Hidden lives on a Galway tree

Week II

In April 1902 Augusta Lady Gregory was working hard at her home at Coole, translating from Irish the myths and legends of Ireland. Somebody had dubbed Coole ‘the workshop of Ireland’, and the phrase went straight to her heart. Her pride in it glows in her letters to Wilfrid Scawen Blunt, her one-time lover and life-long friend, and admirer.*

‘If Lady Margaret wants to take up Irish things she had better come and pay us a visit in the summer. Coole is said to be the workshop of Ireland, I expect people to do so much when they come, but the truth is there is so much to be done we can use all hands.’That year the Irish Literary Revival was in full swing.

In the autumn she wrote to Blunt, breathlessly, that the week of November 16 ‘was an extraordinarily interesting week. Young actors writing plays, young writers acting, AE (George Russell ) painting his own scenery, Yeats speaking from the stage. I have never seen such an enthusiastic intellectual life.

’The following year Lady Gregory again wrote to Blunt saying, that ‘we have harvested five plays in this house this summer: two by Hyde, two by Yeats, one by me; and proof sheets go out interminably. The new book, Gods and Fighting Men will be a hundred pages longer than Cuchulain.’ **

Young women

It was Lady Margaret Sackville, a 21 years old poet, that had captured Blunt’s gaze; and he recommended that she went to Coole, to absorb the atmosphere there.

By all accounts Lady Margaret was a beautiful young woman. She was born into the very aristocratic Sackville-West family, and her mother was a second cousin of Queen Victoria. She initially arrives at Coole accompanied by an equally aristocratic Countess Sibel Cromartie, a member of the Mackenzie family who just managed to avoid being executed for supporting the Jacobite Rebellion of 1745. Somehow the family managed to hold on to their lands. Being one of the largest family landowners in Great Britain, Sibell was a wealthy young woman, well known in the literary world as a writer of romantic stories of Highland life.

Lady Gregory had previously met the countess in London, and in fact had introduced her to W B Yeats. It was probably a combination of Yeats’ growing reputation as a poet, and Blunt’s enthusiasm for Coole that brought the two women there for the first time in the summer 1905.***

Mischievous spirit

The visit was a success, during which Lady Gregory invited both women to carve their initials on her ‘hall of fame,’ the famous copper beech tree in the walled garden at Coole. Lady Gregory might have had a wish that her son Robert, also in his early 20s and a student at Slade Art College London, would marry Lady Margaret but it was not to be. Clearly they were relaxed in each other’s company, but two years later Robert married Margaret Perry, a fellow art student.

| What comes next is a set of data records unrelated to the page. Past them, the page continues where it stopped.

-- ==== Sys2Proof/Machine/HallmarkCmds.lean ====
section
/-! DEFINITION. The meanings of the commands of the Hallmark and its sessions, one for each row of the table. -/

namespace Sys2Proof.Machine

/-- CAP_CHUNK (R395). -/
def execCapChunk (p src tag off : Nat) (bs : List Byte) (s : State) : Host.Outcome State Fault Refusal :=
  finish s (capChunk p src tag off bs s)

/-- CAPSULE_APPLY (R394). -/
def execCapsuleApply (s : State) : Host.Outcome State Fault Refusal :=
  finish s (capsuleApply s)

/-- CLAIM (R396). -/
def execClaim (s : State) : Host.Outcome State Fault Refusal :=
  finish s (claim s)

/-- DIGEST_DONE (R399). -/
def execDigestDone (s : State) : Host.Outcome State Fault Refusal :=
  finish s (digestDone s)

/-- ATTEST_REQ (R400). -/
def execAttestReq (p src tag : Nat) (nonce : List Byte) (s : State) : Host.Outcome State Fault Refusal :=
  finish s (attestReq p src tag nonce s)

/-- ATTEST_RESP (R400). -/
def execAttestResp (die tag : Nat) (rep : List Byte) (s : State) : Host.Outcome State Fault Refusal :=
  finish s (attestResp die tag rep s)

/-- HELLO (R401). -/
def execHello (p : Nat) (m : List Byte) (s : State) : Host.Outcome State Fault Refusal :=
  finish s (helloReceived p m s)

/-- PROOF (R402). -/
def execProof (p : Nat) (m : List Byte) (s : State) : Host.Outcome State Fault Refusal :=
  finish s (proofReceived p m s)

/-- FINISH (R402). -/
def execFinish (p : Nat) (m : List Byte) (s : State) : Host.Outcome State Fault Refusal :=
  finish s (finishReceived p m s)

/-- FAIL (R403). -/
def execFail (p : Nat) (s : State) : Host.Outcome State Fault Refusal :=
  finish s (failReceived p s)

/-- AUTH_TIMEOUT (R403). -/
def execAuthTimeout (p : Nat) (s : State) : Host.Outcome State Fault Refusal :=
  finish s (authTimeout p s)

/-- AUTH_RETRY (R403). -/
def execAuthRetry (p : Nat) (s : State) : Host.Outcome State Fault Refusal :=
  finish s (authRetry p s)

/-- REKEY_DUE (R406). -/
def execRekeyDue (e2e : Bool) (n : Nat) (s : State) : Host.Outcome State Fault Refusal :=
  finish s (rekeyDue e2e n s)

/-- HALL_CMD_REKEY (R406). -/
def execHallCmdRekey (bar : Bool) (s : State) : Host.Outcome State Fault Refusal :=
  finish s (s.write bar Reg.HALL_CMD 1)

/-- OLD_KEY_EXPIRE (R406). -/
def execOldKeyExpire (p : Nat) (s : State) : Host.Outcome State Fault Refusal :=
  finish s (oldKeyExpire p s)

/-- E2E_HELLO (R408). -/
def execE2eHello (p o : Nat) (m : List Byte) (s : State) : Host.Outcome State Fault Refusal :=
  finish s (e2eHello p o m s)

/-- E2E_PROOF (R408). -/
def execE2eProof (p o : Nat) (m : List Byte) (s : State) : Host.Outcome State Fault Refusal :=
  finish s (e2eProof p o m s)

/-- E2E_FINISH (R408). -/
def execE2eFinish (p o : Nat) (m : List Byte) (s : State) : Host.Outcome State Fault Refusal :=
  finish s (e2eFinish p o m s)

/-- E2E_FAIL (R408). -/
def execE2eFail (p o : Nat) (s : State) : Host.Outcome State Fault Refusal :=
  finish s (e2eFailed p o s)

/-- E2E_RESTART (R408). -/
def execE2eRestart (p : Nat) (s : State) : Host.Outcome State Fault Refusal :=
  finish s (e2eRestartReceived p s)

end Sys2Proof.Machine
end

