-- ==== Sys2Proof/Machine/ResetCmds.lean ====
section
/-! DEFINITION. The meanings of the commands of reset, start-up, faults and the TAP, one for each row of the table. -/

namespace Sys2Proof.Machine

/-- POWER_ON_RESET (R487). -/
def execPowerOnReset (s : State) : Host.Outcome State Fault Refusal :=
  finishReset s (powerOnReset s)

/-- RST_N_ASSERT (R443). -/
def execRstNAssert (s : State) : Host.Outcome State Fault Refusal :=
  finishReset s (rstNAssert s)

/-- PERST_N_ASSERT (R443). -/
def execPerstNAssert (straps : Nat) (s : State) : Host.Outcome State Fault Refusal :=
  finishReset s (perstNAssert straps s)

/-- RESET_DEASSERT (R445). -/
def execResetDeassert (straps : Nat) (claspId : Bool) (s : State) : Host.Outcome State Fault Refusal :=
  finishReset s (resetDeassert straps claspId s)

/-- FUSE_LOAD_DONE (R445). -/
def execFuseLoadDone (us : Nat) (s : State) : Host.Outcome State Fault Refusal :=
  finish s (fuseLoadDone us s)

/-- MEMORY_INIT_DONE (R445). -/
def execMemoryInitDone (us : Nat) (rows tiles : List Nat) (words : Nat) (hallmark : Bool) (s : State) : Host.Outcome State Fault Refusal :=
  finish s (memoryInitDone us rows tiles words hallmark s)

/-- PLL_LOCK (R446). -/
def execPllLock (us : Nat) (s : State) : Host.Outcome State Fault Refusal :=
  finish s (pllLock us s)

/-- NO_REFERENCE_TIMEOUT (R448). -/
def execNoReferenceTimeout (s : State) : Host.Outcome State Fault Refusal :=
  finish s (noReferenceTimeout s)

/-- SELF_CALIBRATION_DONE (R445). -/
def execSelfCalibrationDone (us : Nat) (c : CalSet) (zero check : List MonConv) (s : State) : Host.Outcome State Fault Refusal :=
  finish s (selfCalibrationDone us c zero check s)

/-- PERMANENT_FAULT (R459). -/
def execPermanentFault (code : Nat) (s : State) : Host.Outcome State Fault Refusal :=
  finish s (permanentFault code s)

/-- SERIAL_SUPPLY_CHANGE (R488). -/
def execSerialSupplyChange (up : Bool) (s : State) : Host.Outcome State Fault Refusal :=
  finishAny s (serialSupplyChange up s)

/-- STRIKE_DECAY (R454). -/
def execStrikeDecay (ty : Nat) (s : State) : Host.Outcome State Fault Refusal :=
  finish s (strikeDecay ty s)

/-- FAULT_POLICY_WRITE (R455). -/
def execFaultPolicyWrite (bar : Bool) (ty v : Nat) (s : State) : Host.Outcome State Fault Refusal :=
  finish s (s.write bar (Reg.FAULT_POLICY (1 + (ty - 1) % 9)) v)

/-- ALERT_RELEASE (R465). -/
def execAlertRelease (s : State) : Host.Outcome State Fault Refusal :=
  finish s (alertRelease s)

/-- TAP_OPERATION (R496). -/
def execTapOperation (o : TapOp) (s : State) : Host.Outcome State Fault Refusal :=
  finishAny s (tapOperation o s)

end Sys2Proof.Machine
end

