-- ==== Sys2Proof/Machine/Dispatch.lean ====
section
/-! DEFINITION. One arm per command: each calls its meaning. -/

namespace Sys2Proof.Machine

Lady Margaret would never marry, but she was spared the publicity of her great love affair, and all secret affairs, viewed contemptuously by George Moore, also a signatory close to her own letters on the tree.

George Moore, who lived a Bohemian life in Paris for some years was a mischievous spirit casting a cold eye on the busy, romantic revisionists working hard at Coole and elsewhere. In his book, Modern Painting, he wrote that ‘women did not often paint or write works of genius because they could not transcend shame. They would never dare to make a full sexual confession…’

Public opinion then, and probably still today, would not allow any such exposure. Lady Margaret’s sexual life, like Lady Gregory’s, would only be revealed after her death.

Next week: Lady Margaret and the British Prime Minister.

NOTES: *Blunt loved a cause. He was renowned for his anti imperialist views, and for a time was passionate about Arab nationalism, and Arabian horses. He championed the plight of the Earl of Clanricarde tenants in east Galway, for which he suffered a period in Galway gaol. He had married Lady Anne Lovelace, Lord Byron’s granddaughter, but he had many mistresses. In 1892 he published A Woman’s Sonnets, containing a ‘re-writing of intimate love poems’ given to him by Lady Gregory, at the end of their affair. It was only many years later that the true author of the sonnets was revealed.

** Lady Gregory - A Literary Portrait, by Elizabeth Coxhead, published by Secker and Warburg, 1961.

*** William Henry in his recently published The Autograph Tree, now on sale €15, tells an amusing anecdote about Yeats and the Countess. Yeats who was always a bit of a snob, was invited to the Countess’ magnificent family home, Stafford House, in the heart of London. There was a children’s party in an adjoining room, and when Yeats went in to see the fun he was met by Sibel’s mother who introduced him to Queen Alexandra: ‘a tall, very beautiful woman’ standing among the children.They spoke for about five minutes during which the queen said how much she liked his poetry. Yeats was flattered. But he wondered what effect his meeting might have on some Irish nationalist friends at home, and how impressed or unimpressed, would his muse Maude Gonne be, when she heard.